Novel nanocages for delivery of small interfering RNAs
(Nanowerk News) Small interfering RNAs (siRNAs) are a new therapy that can be used to treat various diseases. This has led to an increasing demand for a selective, efficient and safe mode of delivery of siRNA in cells. Now, in a collaboration between the Universities of Amsterdam and Leiden, researchers have developed a special molecular nanocage for siRNA delivery. In a paper that just came out in the journal chemistry (“Application of M12L24 nanocages as cell-specific siRNA delivery agents in vitro”) they present nanocage that is easy to prepare and display tunable siRNA delivery characteristics.
The nano cage was developed within the research group for Homogeneous, Supramolecular and Bio-Inspired catalysis from Prof. Joost Reek and Bas de Bruin at the Van ‘t Hoff Institute for Molecular Sciences, University of Amsterdam, and further studies in Prof.’s group. Alexander Kros at the Leiden Chemical Institute.
The researchers are motivated by the potential of siRNA in gene therapy, which requires an effective delivery system. They set out to develop nanocages with functional groups on the outside, making the cages capable of binding to siRNA strands.
Since binding is based on reversible binding, siRNAs can in principle be released in the cellular environment. To explore the delivery characteristics of their nanocage, the researchers conducted laboratory studies using a variety of human cancer cells.
Various nanocage
Nano cages are constructions of small molecular building blocks, called ditopic ligands, which are linked using metal atoms. A typical cage consists of 12 metal atoms and 24 ligands, hence the abbreviation M12L24. The researchers designed and synthesized five different ligands to form molecular cages with different siRNA binding affinities. They then prepared a series of siRNA-binding nanocage using platinum or palladium as the bridge metal. Palladium nanocage is less stable in the cellular environment, and decomposition is one mechanism of siRNA release.

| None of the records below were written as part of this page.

-- ==== Sys2Proof/Laws/PerInstr.lean ====
section
/-! SUPPORT. The family of statements that are made for every instruction: an instruction's encoding decodes to it (R212, R219, R412). -/

namespace Sys2Proof.Laws.Roundtrip

set_option Elab.async false

/-- The word of a well-formed instruction decodes to the instruction, as a 32-bit word or as a handler word. -/
def Statement (i : Instr) : Prop :=
  i.wf = true → (∀ w, encodeWord i = some w → decodeTableWord 32 w.toNat = some i) ∧
    (∀ w, encodeHandler i = some w → decodeTableWord 64 w.toNat = some i)

theorem notEdge {w : BitVec 32} {op : BitVec 7} (h : w.extractLsb' 25 7 = op) (h0 : op ≠ 0#7) (h1 : op ≠ 0x7F#7) :
    ¬ (w = 0#32 ∨ w = 0xFFFFFFFF#32) := by
  rintro (rfl | rfl)
  · exact h0 (h.symm.trans (by decide))
  · exact h1 (h.symm.trans (by decide))

theorem ofCt {w : BitVec 32} {i : Instr} {op : BitVec 7} (h : w.extractLsb' 25 7 = op) (h0 : op ≠ 0#7) (hd : decodeWord w = .ok i) :
    decodeTableWord 32 w.toNat = some i := by
  have hp : decodePly w = none := by
    unfold decodePly
    rw [if_neg (fun e => h0 (h.symm.trans e.2))]
  have hb : BitVec.ofNat 32 w.toNat = w := by simp
  simp only [decodeTableWord, hb, bytesOfWord, decodeBytes, wordOfBytes_bytes, hp, hd]
  rfl

theorem ofPly {w : BitVec 32} {i : Instr} (hd : decodePly w = some i) : decodeTableWord 32 w.toNat = some i := by
  have hb : BitVec.ofNat 32 w.toNat = w := by simp
  simp only [decodeTableWord, hb, bytesOfWord, decodeBytes, wordOfBytes_bytes, hd]
  rfl

/-- An instruction without a handler word. -/
theorem onlyWord {i : Instr} (hh : encodeHandler i = none) (h : i.wf = true → ∀ w, encodeWord i = some w → decodeTableWord 32 w.toNat = some i) :
    Statement i := fun hw => ⟨h hw, fun w e => (by rw [hh] at e; cases e)⟩

/-- An instruction without any word. -/
theorem noWord {i : Instr} (hh : encodeHandler i = none) (hw : encodeWord i = none) : Statement i :=
  fun _ => ⟨fun w e => (by rw [hw] at e; cases e), fun w e => (by rw [hh] at e; cases e)⟩

/-- A control-thread word: its OP field, and what the decoder reads. -/
theorem ctWord {i : Instr} {w : BitVec 32} (op : BitVec 7) (hh : encodeHandler i = none) (hw : encodeWord i = some w)
    (h : w.extractLsb' 25 7 = op) (h0 : op ≠ 0#7) (hd : i.wf = true → decodeWord w = .ok i) : Statement i :=
  onlyWord hh (fun hi v e => by rw [hw] at e; cases e; exact ofCt h h0 (hd hi))

theorem pr_ok {i : Instr} {f : Form} (hf : i.form = some f) (h : i.wf = true) : f.pr ≠ 3#2 := by
  simp only [Instr.wf, hf, Bool.and_eq_true, bne_iff_ne] at h
  exact h.1.1.1

theorem range_ok {i : Instr} (h : i.wf = true) : i.rangeOk = true := by
  simp only [Instr.wf, Bool.and_eq_true] at h
  exact h.1.2

/-- The two high bits of the five-bit field at 18. -/
theorem top2 (w : BitVec 32) : (w.extractLsb' 18 5).extractLsb' 3 2 = w.extractLsb' 21 2 := by
  ext i hi
  simp only [BitVec.getElem_extractLsb', BitVec.getLsbD_extractLsb']
  rw [decide_eq_true (by omega), Bool.true_and]
  congr 1
  omega

/-! ### The fields of a handler word -/

theorem packHandler_op (op : BitVec 8) (h : HWord) : (packHandler op h).extractLsb' 56 8 = op := by
  have e : packHandler op h = ((op ++ h.pri ++ h.msk ++ h.graph ++ h.fire ++ h.a ++ h.b ++ h.c ++ h.dst ++ h.outmask ++ h.och ++ h.rm
    ++ h.dsel ++ h.param : BitVec (8 + 3 + 1 + 2 + 4 + 4 + 4 + 4 + 4 + 4 + 4 + 3 + 3 + 16))) := rfl
  rw [e]
  iterate 13 rw [Enc.extHi _ _ _ _ (by decide)]
  exact Enc.extAll op

theorem packHandler_pri (op : BitVec 8) (h : HWord) : (packHandler op h).extractLsb' 53 3 = h.pri := by
  have e : packHandler op h = ((op ++ h.pri ++ h.msk ++ h.graph ++ h.fire ++ h.a ++ h.b ++ h.c ++ h.dst ++ h.outmask ++ h.och ++ h.rm
    ++ h.dsel ++ h.param : BitVec (8 + 3 + 1 + 2 + 4 + 4 + 4 + 4 + 4 + 4 + 4 + 3 + 3 + 16))) := rfl
  rw [e]
  iterate 12 rw [Enc.extHi _ _ _ _ (by decide)]
  rw [Enc.extLo _ _ _ _ (by decide)]
  exact Enc.extAll h.pri

theorem packHandler_msk (op : BitVec 8) (h : HWord) : (packHandler op h).extractLsb' 52 1 = h.msk := by
  have e : packHandler op h = ((op ++ h.pri ++ h.msk ++ h.graph ++ h.fire ++ h.a ++ h.b ++ h.c ++ h.dst ++ h.outmask ++ h.och ++ h.rm
    ++ h.dsel ++ h.param : BitVec (8 + 3 + 1 + 2 + 4 + 4 + 4 + 4 + 4 + 4 + 4 + 3 + 3 + 16))) := rfl
  rw [e]
  iterate 11 rw [Enc.extHi _ _ _ _ (by decide)]
  rw [Enc.extLo _ _ _ _ (by decide)]
  exact Enc.extAll h.msk

theorem packHandler_graph (op : BitVec 8) (h : HWord) : (packHandler op h).extractLsb' 50 2 = h.graph := by
  have e : packHandler op h = ((op ++ h.pri ++ h.msk ++ h.graph ++ h.fire ++ h.a ++ h.b ++ h.c ++ h.dst ++ h.outmask ++ h.och ++ h.rm
    ++ h.dsel ++ h.param : BitVec (8 + 3 + 1 + 2 + 4 + 4 + 4 + 4 + 4 + 4 + 4 + 3 + 3 + 16))) := rfl
  rw [e]
  iterate 10 rw [Enc.extHi _ _ _ _ (by decide)]
  rw [Enc.extLo _ _ _ _ (by decide)]
  exact Enc.extAll h.graph

theorem packHandler_fire (op : BitVec 8) (h : HWord) : (packHandler op h).extractLsb' 46 4 = h.fire := by
  have e : packHandler op h = ((op ++ h.pri ++ h.msk ++ h.graph ++ h.fire ++ h.a ++ h.b ++ h.c ++ h.dst ++ h.outmask ++ h.och ++ h.rm
    ++ h.dsel ++ h.param : BitVec (8 + 3 + 1 + 2 + 4 + 4 + 4 + 4 + 4 + 4 + 4 + 3 + 3 + 16))) := rfl
  rw [e]
  iterate 9 rw [Enc.extHi _ _ _ _ (by decide)]
  rw [Enc.extLo _ _ _ _ (by decide)]
  exact Enc.extAll h.fire

theorem packHandler_a (op : BitVec 8) (h : HWord) : (packHandler op h).extractLsb' 42 4 = h.a := by
  have e : packHandler op h = ((op ++ h.pri ++ h.msk ++ h.graph ++ h.fire ++ h.a ++ h.b ++ h.c ++ h.dst ++ h.outmask ++ h.och ++ h.rm
    ++ h.dsel ++ h.param : BitVec (8 + 3 + 1 + 2 + 4 + 4 + 4 + 4 + 4 + 4 + 4 + 3 + 3 + 16))) := rfl
  rw [e]
  iterate 8 rw [Enc.extHi _ _ _ _ (by decide)]
  rw [Enc.extLo _ _ _ _ (by decide)]
  exact Enc.extAll h.a

theorem packHandler_b (op : BitVec 8) (h : HWord) : (packHandler op h).extractLsb' 38 4 = h.b := by
  have e : packHandler op h = ((op ++ h.pri ++ h.msk ++ h.graph ++ h.fire ++ h.a ++ h.b ++ h.c ++ h.dst ++ h.outmask ++ h.och ++ h.rm
    ++ h.dsel ++ h.param : BitVec (8 + 3 + 1 + 2 + 4 + 4 + 4 + 4 + 4 + 4 + 4 + 3 + 3 + 16))) := rfl
  rw [e]
  iterate 7 rw [Enc.extHi _ _ _ _ (by decide)]
  rw [Enc.extLo _ _ _ _ (by decide)]
  exact Enc.extAll h.b

theorem packHandler_c (op : BitVec 8) (h : HWord) : (packHandler op h).extractLsb' 34 4 = h.c := by
  have e : packHandler op h = ((op ++ h.pri ++ h.msk ++ h.graph ++ h.fire ++ h.a ++ h.b ++ h.c ++ h.dst ++ h.outmask ++ h.och ++ h.rm
    ++ h.dsel ++ h.param : BitVec (8 + 3 + 1 + 2 + 4 + 4 + 4 + 4 + 4 + 4 + 4 + 3 + 3 + 16))) := rfl
  rw [e]
  iterate 6 rw [Enc.extHi _ _ _ _ (by decide)]
  rw [Enc.extLo _ _ _ _ (by decide)]
  exact Enc.extAll h.c

theorem packHandler_dst (op : BitVec 8) (h : HWord) : (packHandler op h).extractLsb' 30 4 = h.dst := by
  have e : packHandler op h = ((op ++ h.pri ++ h.msk ++ h.graph ++ h.fire ++ h.a ++ h.b ++ h.c ++ h.dst ++ h.outmask ++ h.och ++ h.rm
    ++ h.dsel ++ h.param : BitVec (8 + 3 + 1 + 2 + 4 + 4 + 4 + 4 + 4 + 4 + 4 + 3 + 3 + 16))) := rfl
  rw [e]
  iterate 5 rw [Enc.extHi _ _ _ _ (by decide)]
  rw [Enc.extLo _ _ _ _ (by decide)]
  exact Enc.extAll h.dst

theorem packHandler_outmask (op : BitVec 8) (h : HWord) : (packHandler op h).extractLsb' 26 4 = h.outmask := by
  have e : packHandler op h = ((op ++ h.pri ++ h.msk ++ h.graph ++ h.fire ++ h.a ++ h.b ++ h.c ++ h.dst ++ h.outmask ++ h.och ++ h.rm
    ++ h.dsel ++ h.param : BitVec (8 + 3 + 1 + 2 + 4 + 4 + 4 + 4 + 4 + 4 + 4 + 3 + 3 + 16))) := rfl
  rw [e]
  iterate 4 rw [Enc.extHi _ _ _ _ (by decide)]
  rw [Enc.extLo _ _ _ _ (by decide)]
  exact Enc.extAll h.outmask

theorem packHandler_och (op : BitVec 8) (h : HWord) : (packHandler op h).extractLsb' 22 4 = h.och := by
  have e : packHandler op h = ((op ++ h.pri ++ h.msk ++ h.graph ++ h.fire ++ h.a ++ h.b ++ h.c ++ h.dst ++ h.outmask ++ h.och ++ h.rm
    ++ h.dsel ++ h.param : BitVec (8 + 3 + 1 + 2 + 4 + 4 + 4 + 4 + 4 + 4 + 4 + 3 + 3 + 16))) := rfl
  rw [e]
  iterate 3 rw [Enc.extHi _ _ _ _ (by decide)]
  rw [Enc.extLo _ _ _ _ (by decide)]
  exact Enc.extAll h.och

theorem packHandler_rm (op : BitVec 8) (h : HWord) : (packHandler op h).extractLsb' 19 3 = h.rm := by
  have e : packHandler op h = ((op ++ h.pri ++ h.msk ++ h.graph ++ h.fire ++ h.a ++ h.b ++ h.c ++ h.dst ++ h.outmask ++ h.och ++ h.rm
    ++ h.dsel ++ h.param : BitVec (8 + 3 + 1 + 2 + 4 + 4 + 4 + 4 + 4 + 4 + 4 + 3 + 3 + 16))) := rfl
  rw [e]
  iterate 2 rw [Enc.extHi _ _ _ _ (by decide)]
  rw [Enc.extLo _ _ _ _ (by decide)]
  exact Enc.extAll h.rm

theorem packHandler_dsel (op : BitVec 8) (h : HWord) : (packHandler op h).extractLsb' 16 3 = h.dsel := by
  have e : packHandler op h = ((op ++ h.pri ++ h.msk ++ h.graph ++ h.fire ++ h.a ++ h.b ++ h.c ++ h.dst ++ h.outmask ++ h.och ++ h.rm
    ++ h.dsel ++ h.param : BitVec (8 + 3 + 1 + 2 + 4 + 4 + 4 + 4 + 4 + 4 + 4 + 3 + 3 + 16))) := rfl
  rw [e]
  iterate 1 rw [Enc.extHi _ _ _ _ (by decide)]
  rw [Enc.extLo _ _ _ _ (by decide)]
  exact Enc.extAll h.dsel

theorem packHandler_param (op : BitVec 8) (h : HWord) : (packHandler op h).extractLsb' 0 16 = h.param := by
  have e : packHandler op h = ((op ++ h.pri ++ h.msk ++ h.graph ++ h.fire ++ h.a ++ h.b ++ h.c ++ h.dst ++ h.outmask ++ h.och ++ h.rm
    ++ h.dsel ++ h.param : BitVec (8 + 3 + 1 + 2 + 4 + 4 + 4 + 4 + 4 + 4 + 4 + 3 + 3 + 16))) := rfl
  rw [e]
  rw [Enc.extLo _ _ _ _ (by decide)]
  exact Enc.extAll h.param

theorem unpack_pack (op : BitVec 8) (h : HWord) : unpackHandler (packHandler op h) = h := by
  simp only [unpackHandler, packHandler_pri, packHandler_msk, packHandler_graph, packHandler_fire, packHandler_a, packHandler_b, packHandler_c, packHandler_dst, packHandler_outmask, packHandler_och, packHandler_rm, packHandler_dsel, packHandler_param]

/-- A handler word: its OP, and the operation that the decoder reads for it. -/
theorem handlerWord {i : Instr} {op : BitVec 8} {h : HWord} (hw : encodeWord i = none) (ho : handlerOp i = some (op, h))
    (h0 : op ≠ 0#8) (h1 : op ≠ 0xFF#8) (hd : handlerOfOp op.toNat h = some i) : Statement i := by
  intro _
  refine ⟨fun w e => (by rw [hw] at e; cases e), fun w e => ?_⟩
  simp only [encodeHandler, ho, Option.map_some, Option.some.injEq] at e
  subst e
  have hb : BitVec.ofNat 64 (packHandler op h).toNat = packHandler op h := by simp
  have hn : ¬ (packHandler op h = 0#64 ∨ packHandler op h = 0xFFFFFFFFFFFFFFFF#64) := by
    have hp := packHandler_op op h
    rintro (e | e) <;> rw [e] at hp
    · exact h0 (hp.symm.trans (by decide))
    · exact h1 (hp.symm.trans (by decide))
  simp only [decodeTableWord, hb, decodeHandler, if_neg hn, packHandler_op, unpack_pack, hd]
  rfl
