-- ==== Sys2Proof/Laws/Step.lean ====
section
/-! SUPPORT. What one step is, where the state names the next turn. -/

namespace Sys2Proof.Safety
open Sys2Proof.Machine

@[simp] theorem taken_phase (s : State) (r : List Turn) : (taken s r).dev.phase = s.dev.phase := rfl
@[simp] theorem taken_ctxOf (s : State) (r : List Turn) (core x : Nat) : ctxOf (taken s r) core x = ctxOf s core x := rfl
@[simp] theorem taken_frameOf (s : State) (r : List Turn) (core x : Nat) : frameOf (taken s r) core x = frameOf s core x := rfl
@[simp] theorem taken_mem (s : State) (r : List Turn) : (taken s r).mem = s.mem := rfl

/-- A turn is held or taken by what it answers. -/
theorem holdTurn_settled (t : Turn) (s : State) : holdTurn t s = settled t s (turnDo t s) := rfl

/-- The first turn that the state names is taken after the tick, or held. -/
theorem step_head {s : State} {t : Turn} {r : List Turn} (h : s.sim.agenda = t :: r) : step s = holdTurn t (taken s r) := by
  have h' : (tick s).sim.agenda = t :: r := h
  unfold step pick
  rw [h']
  rfl

/-- A turn of which no access must wait does what its kind does. -/
theorem holdTurn_next {t : Turn} {s u : State} (h : turnDo t s = .next u) (w : u.sim.stall = false) : holdTurn t s = .next u := by
  simp [holdTurn, h, w]

/-- A turn of which an access must wait stands among the held ones. -/
theorem holdTurn_held {t : Turn} {s u : State} (h : turnDo t s = .next u) (w : u.sim.stall = true) :
    holdTurn t s = .next { s with sim.parked := s.sim.parked ++ [t] } := by
  simp [holdTurn, h, w]

/-- In a READY module a turn is what its kind does. -/
theorem turnDo_ready {s : State} (h : s.dev.phase = .ready) (t : Turn) :
    turnDo t s = (match t with
      | .ev i a => evTurn i a s
      | .ct core x => ctTurn core x s
      | .el core n => elTurn core n s
      | .hart hc => hartDo hc s
      | .err e => .next (bitError e s)) := by
  have e : (s.dev.phase != Phase.ready) = false := by rw [h]; rfl
  cases t <;> simp only [turnDo, e, Bool.false_and, Bool.false_eq_true, if_false]

end Sys2Proof.Safety
end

After screening nanocage characteristics such as stability and siRNA-binding ability, delivery characteristics were tested in an assay based on siRNA-mediated Green Fluorescent Protein (GFP) silencing. Cage is used to deliver siRNA to human GFP-expressing cells, so fluorescence measurement can ensure successful delivery of siRNA. Two types of human cell lines were used: HeLa and U2Os.
Cage composition determines siRNA delivery
To their surprise, the researchers were not only able to demonstrate satisfactory siRNA delivery, but also found remarkable differentiation depending on the metal used in the nanocage. Where is Pt. platinum based12L24 nanocage showed very effective siRNA delivery to U2OS cells, it showed little efficiency for HeLa. On the other hand, Pd12L24 the nanocage, derived from the same ligand building block, delivered siRNA to HeLa but not to U2OS. Such differentiation could not be observed in experiments when a commercially applied delivery system (lipofectamine) was used. They12L24 nanocages thus introduce the possibility of tuning the delivery characteristics of siRNA by tuning the composition of the nanocage.
In them chemistry paper, the researchers consider the unique cell selectivity feature of these nanoparticles a promising addition to the field of targeted RNA gene material delivery, whose full potential has yet to be uncovered. Although the current results were obtained in a highly controlled laboratory study, they hope that the delivery of tunable RNA from their nanocage will spawn highly desirable selective RNA nanomedicine developments in the future.